Requirement: Your whole reply should be the lines from the one that contains "cases is with" through the last line of the listing, copied exactly.

▬▬▬▬▬▬▬▬▬▬

-- ==== Sys2Proof/Laws/Run.lean ====
section
/-! SUPPORT. Runs of several steps. -/

namespace Sys2Proof.Machine

/-- No step leaves the state. -/
theorem run_zero (s : State) : core.run 0 s = .next s := rfl

/-- A run of any machine goes on from the state its first step answers. -/
theorem core_run_succ {M : Host.Core} {k : Nat} {s t : M.State} (h : M.step s = .next t) :
    M.run (k + 1) s = M.run k t := by
  rw [Host.Core.run, h]

/-- A run goes on from the state its first step answers. -/
theorem run_succ {k : Nat} {s t : State} (h : step s = .next t) : core.run (k + 1) s = core.run k t :=
  core_run_succ (M := core) h

/-- No command runs the list to its end. -/
theorem runCommands_nil (s : State) : runCommands [] s = .next s := rfl

/-- A run of commands goes on from the state its first command answers. -/
theorem runCommands_cons {i : Instr} {is : List Instr} {s t : State} (hf : s.fault = none) (h : exec i s = .next t) :
    runCommands (i :: is) s = runCommands is t := by
  have hn : s.noFault = true := by unfold State.noFault; rw [hf]; rfl
  rw [runCommands, if_pos hn, h]

/-- A faulted block runs no further command (R158). -/
theorem runCommands_faulted {is : List Instr} {s : State} (hf : s.fault.isSome = true) :
    runCommands is s = .next s := by
  cases is with
  | nil => rfl
  | cons i is =>
    have hn : ¬s.noFault = true := by
      unfold State.noFault; cases h : s.fault <;> simp_all
    rw [runCommands, if_neg hn]

end Sys2Proof.Machine
end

▬▬▬▬▬▬▬▬▬▬

Result:
  cases is with
  | nil => rfl
  | cons i is =>
    have hn : ¬s.noFault = true := by
      unfold State.noFault; cases h : s.fault <;> simp_all
    rw [runCommands, if_neg hn]

end Sys2Proof.Machine
end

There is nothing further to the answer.